Regression procedures such as PROC LOGISTIC enable you to analyze data by using an events/trials syntax:
/* events/trials syntax */
data ingots;
input Heat Soak r n @@;
datalines;
7 1.0 0 10 14 1.0 0 31 27 1.0 1 56 51 1.0 3 13
7 1.7 0 17 14 1.7 0 43 27 1.7 4 44 51 1.7 0 1
7 2.2 0 7 14 2.2 2 33 27 2.2 0 21 51 2.2 0 1
7 2.8 0 12 14 2.8 0 31 27 2.8 1 22 51 4.0 0 1
7 4.0 0 9 14 4.0 0 19 27 4.0 1 16
;
proc logistic data=ingots;
model r/n = Heat Soak;
ods select NObs ResponseProfile ParameterEstimates;
run; |
The "NObs" table shows that there are 19 rows of data, which represents 387 units. The "Response Profile" table counts and displays the number of events and the number of trials. For these data, 12 units were not ready for rolling. The "ParameterEstimates" table provides estimates for the Intercept
and the coefficients of the effects in the logistic regression model.
How to expand event/trials data
You can expand these data by creating 387 observations, one for each unit. The following DATA step creates a variable named BATCH that enumerates the original 19 batches of ingots. The ID variable enumerates the units in each batch.
Some of the units were ready for rolling and some were not. You can create an indicator variable (NOTREADY) that arbitrarily sets the first R ingots as "not ready" (NOTREADY=1) and the remaining ingots as ready (NOTREADY=0).
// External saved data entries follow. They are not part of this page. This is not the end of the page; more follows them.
-- ==== Sys2Proof/Machine/Core.lean ====
section
/-! DEFINITION. The machine behind the host's interface. -/

noncomputable def Sys2Proof.core : Host.Core := { State := Sys2Proof.Machine.State, Fault := Sys2Proof.Machine.Fault, Refusal := Sys2Proof.Machine.Refusal, step := Sys2Proof.Machine.step, reset := Sys2Proof.Machine.State.reset }
end

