/-- Whether nothing comes before the unit at the PC of the part in focus: the part may issue, no store fault is to be taken
and none may still come for a store that the unit would be the 17th after, and no breakpoint matches (R35, R162, R419). -/
def clear (r : Run) (s : State) : Bool :=
  canIssue s && s.agent == .wave && noStoreDue s && (s.part.fault.isNone || s.part.state == .trapped)
    && !answerDue s && (breakAt r s).isNone

/-- Whether a unit takes its own effect now: nothing comes before it, every check of R72 passes, no interlock holds it and
the checking scoreboard does not stop it (R32, R33). -/
def ready (o : Op) (s : State) : Bool :=
  clear o.run s && (rejectOp o s).isNone && o.priv.isNone && !interlocked o s && (underrun o s).isNone

/-! ### The turn of a part -/

/-- Whether the part in focus is the next to issue: `sched` names it first and goes on with `rest`, or `sched` is empty, no
crew retires and no part before it in the order of the cycle may issue (R50, R201). -/
def picksHere (s : State) (rest : List Turn) : Prop :=
  mayPick { s with sched := rest } = true ∧ (s.sched = .part (hereRef s) :: rest ∨
    (s.sched = [] ∧ rest = [] ∧ firstOf s (retireEvents s) = none ∧
      (partRefs s).find? (fun p => mayPick (focusUnit s p)) = some (hereRef s)))

/-! ### What a unit leaves alone -/

/-- The part in focus has moved on to `pc`, to issue again no earlier than `n` cycles later, or after its stall count. -/
def Moved (r : Run) (n : Nat) (pc : W64) (s t : State) : Prop :=
  t.part.pc = pc ∧ t.part.ready = now s + max n (stallOf r + 1) ∧ t.part.wait = .none ∧ t.part.issued = s.part.issued + 1

/-- The state without the registers of the part and of its wave, without the part's flow (PC, ready cycle, wait, issue count,
pending writes), and without the free counter. -/
def hide (s : State) : State :=
  { s with
    free := 0,
    part := { s.part with
      pc := 0#64, ready := 0, wait := .none, relDone := false, fresh := false, issued := 0, pend := [], s := [] },
    wave := { s.wave with v := [], m := [] } }

/-- Everything but registers and the part's flow is as before: every other register of the part (exm and the trap registers
among them), the wave's control registers, every other part, wave and crew, every special register, accumulator and cache,
and every byte of memory. -/
def SameRest (s t : State) : Prop := hide t = hide s ∧ ∀ a, rawByte t a = rawByte s a

/-- Every scalar register is as before, but for `d`, which holds `x`; a write of `sz` changes nothing (R18). -/
def ScalarSet (d : Nat) (x : W64) (s t : State) : Prop :=
  ∀ n, cget 0#64 t.part.s n = if n = d ∧ d ≠ 63 then x else cget 0#64 s.part.s n

def ScalarSame (s t : State) : Prop := t.part.s = s.part.s

/-- Every lane of every vector register is as before, but for the lanes `ls` of register `d`, which hold `f`. -/
def VectorSet (d : Nat) (ls : List Nat) (f : Nat → W32) (s t : State) : Prop :=
  ∀ n l, l < 64 → vraw t.wave n l = if n = d ∧ ls.contains l = true then f l else vraw s.wave n l

def VectorSame (s t : State) : Prop := t.wave.v = s.wave.v

/-- Every mask register is as before, but for the bits of the lanes `ls` of register `d`, which are those of `f`. -/
def MaskSet (d : Nat) (ls : List Nat) (f : Nat → Bool) (s t : State) : Prop :=
  ∀ n l, l < 64 →
    (cget 0#64 t.wave.m n).getLsbD l = if n = d ∧ ls.contains l = true then f l else (cget 0#64 s.wave.m n).getLsbD l

def MaskSame (s t : State) : Prop := t.wave.m = s.wave.m

/-- A unit's result in a scalar register, and nothing else but the step to the next unit. -/
def ScalarResult (r : Run) (lat d : Nat) (x : W64) (s t : State) : Prop :=
  Moved r 1 (unitNext r s) s t ∧ SameRest s t ∧ VectorSame s t ∧ MaskSame s t ∧ ScalarSet d (settled lat s (.s d) 0 x) s t

/-- A unit's result in lanes of a vector register, and nothing else but the step to the next unit. -/
def VectorResult (r : Run) (lat d : Nat) (ls : List Nat) (f : Nat → W32) (s t : State) : Prop :=
  Moved r 1 (unitNext r s) s t ∧ SameRest s t ∧ ScalarSame s t ∧ MaskSame s t ∧
    VectorSet d ls (fun l => (settled lat s (.v d) l ((f l).setWidth 64)).setWidth 32) s t

/-- A unit's result in bits of a mask register, and nothing else but the step to the next unit. -/
def MaskResult (r : Run) (lat d : Nat) (ls : List Nat) (f : Nat → Bool) (s t : State) : Prop :=
  Moved r 1 (unitNext r s) s t ∧ SameRest s t ∧ ScalarSame s t ∧ VectorSame s t ∧
    MaskSet d ls (fun l => (settled lat s (.m d) 0 (maskOf f)).getLsbD l) s t

/-- A unit that goes on at `pc` and changes no register. -/
def NoResult (r : Run) (n : Nat) (pc : W64) (s t : State) : Prop :=
  Moved r n pc s t ∧ SameRest s t ∧ ScalarSame s t ∧ VectorSame s t ∧ MaskSame s t

/-! ### Units whose result is a register -/

/-- Instruction `i` writes `x` to scalar register `d` whenever it is ready, and nothing else. -/
def ScalarUnit (i : Instr) (o : Op) (d : BitVec 7) (x : State → W64) : Prop :=
  ∀ s, ready o s = true → ∃ t, exec i s = .next t ∧ ScalarResult o.run o.lat d.toNat (x s) s t

/-- Instruction `i` writes `f` to the active lanes of vector register `d` whenever it is ready, and nothing else (R22). -/
def LaneUnit (i : Instr) (o : Op) (d : BitVec 7) (f : State → Nat → W32) : Prop :=
  ∀ s, ready o s = true → ∃ t, exec i s = .next t ∧ VectorResult o.run o.lat d.toNat (activeLanes s) (f s) s t

/-- Whether no active lane has an FP32 invalid event that traps (R134, R164). -/
def noEvent (f : State → Nat → Res) (s : State) : Prop :=
  (wctlOf s).getLsbD 2 = false ∨ s.part.state = .trapped ∨ ∀ l ∈ activeLanes s, (f s l).inv = false

/-- Instruction `i` writes the encodings `f` to the active lanes of vector register `d` whenever it is ready and no event
traps, and nothing else. -/
def FloatUnit (i : Instr) (o : Op) (d : BitVec 7) (f : State → Nat → Res) : Prop :=
  ∀ s, ready o s = true → noEvent f s →
    ∃ t, exec i s = .next t ∧
      VectorResult o.run o.lat d.toNat (activeLanes s) (fun l => BitVec.ofNat 32 (f s l).bits) s t

/-- The same for a wave-wide instruction with width code `w` whose groups are all the part's own or exited (R45). -/
def CrossUnit (i : Instr) (o : State → Op) (w : BitVec 3) (d : BitVec 7) (f : State → Nat → Res) : Prop :=
  ∀ s, ready (o s) s = true → covered s (wOf w) s.part.quads s.part.quads = true → noEvent f s →
    ∃ t, exec i s = .next t ∧
      VectorResult (o s).run 8 d.toNat (activeLanes s) (fun l => BitVec.ofNat 32 (f s l).bits) s t

/-- Instruction `i` writes `f` to the lanes `ls` of mask register `d` whenever it is ready and `pre` holds, and nothing
else. -/
def MaskUnit (i : Instr) (o : Op) (d : BitVec 7) (pre : State → Prop) (ls : State → List Nat) (f : State → Nat → Bool) : Prop :=
  ∀ s, ready o s = true → pre s → ∃ t, exec i s = .next t ∧ MaskResult o.run o.lat d.toNat (ls s) (f s) s t

/-- Instruction `i` goes on at `pc`, no earlier than `n` cycles later, and changes no register and no memory. -/
def FlowUnit (i : Instr) (o : Op) (n : Nat) (pc : State → W64) : Prop :=
  ∀ s, ready o s = true → ∃ t, exec i s = .next t ∧ NoResult o.run n (pc s) s t

/-- Instruction `i`, whenever it is ready and `pre` holds, changes the state as `u` says and falls through (R30). -/
def StateUnit (i : Instr) (o : Op) (pre : State → Prop) (u : State → State) : Prop :=
  ∀ s, ready o s = true → pre s → exec i s = .next (done o.run (u s))

/-- Whether a handled cause enters the handler: the part is in none, and its wave has one (R154, R155). -/
def handles (s : State) : Prop := s.part.state ≠ .trapped ∧ pcField (tvecOf s) ≠ 0#64

/-- The trap registers and the flow of a part that has entered its handler for a cause of cycle `c` (R156, R159 to R161). -/
def EnteredAt (c : Nat) (t : Trap) (ulen : Nat) (s u : State) : Prop :=
  u.part.xpc = pcField s.part.pc ∧ u.part.xcause = xcauseOf t.cause ulen ∧ u.part.xlanes = t.lanes ∧
    u.part.xpart = xpartOf s ∧ u.part.xinfo = t.info ∧ u.part.xaddr = t.addr ∧ u.part.sexm = s.part.exm ∧
    u.part.exm = s.part.exm ∧ u.part.state = .trapped ∧ u.part.pc = pcField (tvecAt c s.wave) ∧
    c + 4 ≤ u.part.ready ∧ u.part.s = s.part.s ∧ u.wave = s.wave ∧ ∀ a, rawByte u a = rawByte s a

/-- The same for a cause of this cycle. -/
def Entered (t : Trap) (ulen : Nat) (s u : State) : Prop := EnteredAt (now s) t ulen s u

/-! ### Accesses to memory -/

/-- Whether an access passes the checks before translation: every address is a multiple of the size (R193), names a window
(R173) and matches no watchpoint (R419), and no atomic of the part waits for its line. -/
def accessClear (m : Form) (addrs : List (Nat × W64)) (s : State) : Bool :=
  !atomPending s && addrs.all (fun x => x.2.toNat % m.size == 0) && (accsOf m addrs s).all (fun a => a.tgt != .bad) &&
    (watchHit (((accsOf m addrs s).filter LaneAcc.watched).map (fun a => (a.lane, a.va))) m.size m.rd m.wr s).isNone

/-- Whether every lane is translated, granted and allowed (R388, R199). -/
def accessGranted (m : Form) (addrs : List (Nat × W64)) (s : State) : Bool := (failing m (accsOf m addrs s) s).isEmpty

/-- Whether a load's fills have room under their trackers and no lane hits a poisoned word (R187, R355). -/
def loadRoom (r : Run) (h : How) (n : Nat) (m : Form) (addrs : List (Nat × W64)) (s : State) : Bool :=
  let qs := readyOf m r (accsOf m addrs s) s
  !(qs.any (fun q => isHit h q n s && poisonedL1 s (q.place.pa / 128) (q.place.pa % 128) n)) &&
    roomFor s ((missGroups h qs n s).map (·.trk))

/-- What a unit that leaves its results to the memory system does not change: the part's registers and masks, its wave, the
caches of the instructions, and every byte of memory. -/
def MemoryQuiet (r : Run) (s t : State) : Prop :=
  Moved r 1 (unitNext r s) s t ∧ t.part.s = s.part.s ∧ t.part.exm = s.part.exm ∧ t.wave = s.wave ∧ t.memsys = s.memsys ∧
    t.clusters = s.clusters ∧ t.ctxs = s.ctxs ∧ t.launches = s.launches ∧ t.pkg = s.pkg ∧ (∀ a, rawByte t a = rawByte s a)

/-- What fills that leave do to the cores (R332): DIRTY bytes stay, and a line that none of them asks for stays as it was, but
that one of `hits` goes first when its set next loses a line (R182). -/
def CoresKept (lines hits : List Nat) (s t : State) : Prop :=
  (∀ k, { getCore t k with l1 := [] } = { getCore s k with l1 := [] }) ∧
    (∀ k l, k ≠ s.crew.core ∨ lines.contains l = false →
      getL1 t k l = if k = s.crew.core ∧ hits.contains l = true ∧ inL1 s k l = true then { getL1 s k l with first := true }
        else getL1 s k l) ∧
    ∀ k l, (getL1 t k l).dirty = (getL1 s k l).dirty ∧
      ∀ o, (getL1 s k l).dirty.getLsbD o = true → cget 0#8 (getL1 t k l).data o = cget 0#8 (getL1 s k l).data o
/* expand or unroll the events/trials data */
data RawIngots;
set ingots;
BatchID + 1;
do ID = 1 to n;
NotReady = (ID <= r);
output;
end;
run;
/* analyze the binary variable NOTREADY */
proc logistic data=RawIngots;
model NotReady(event='1') = Heat Soak;
ods select NObs ResponseProfile ParameterEstimates;
run; |
The "NOBs" and "Response Profile" tables are different from before, but they contain the same information.
The "ParameterEstimates" table is the same and is not shown.
Summary
In categorical data analysis, it is common to analyze data that are in frequency form. Each observation represents some number of subjects, and the number is given by the value of a Count variable. In some situations, it is useful to "unroll" or expand the data. If an observation has frequency
C, it results in
C observations in the expanded data set. This article shows how to use the SAS DATA step to expand frequency data and data that are in events/trials syntax.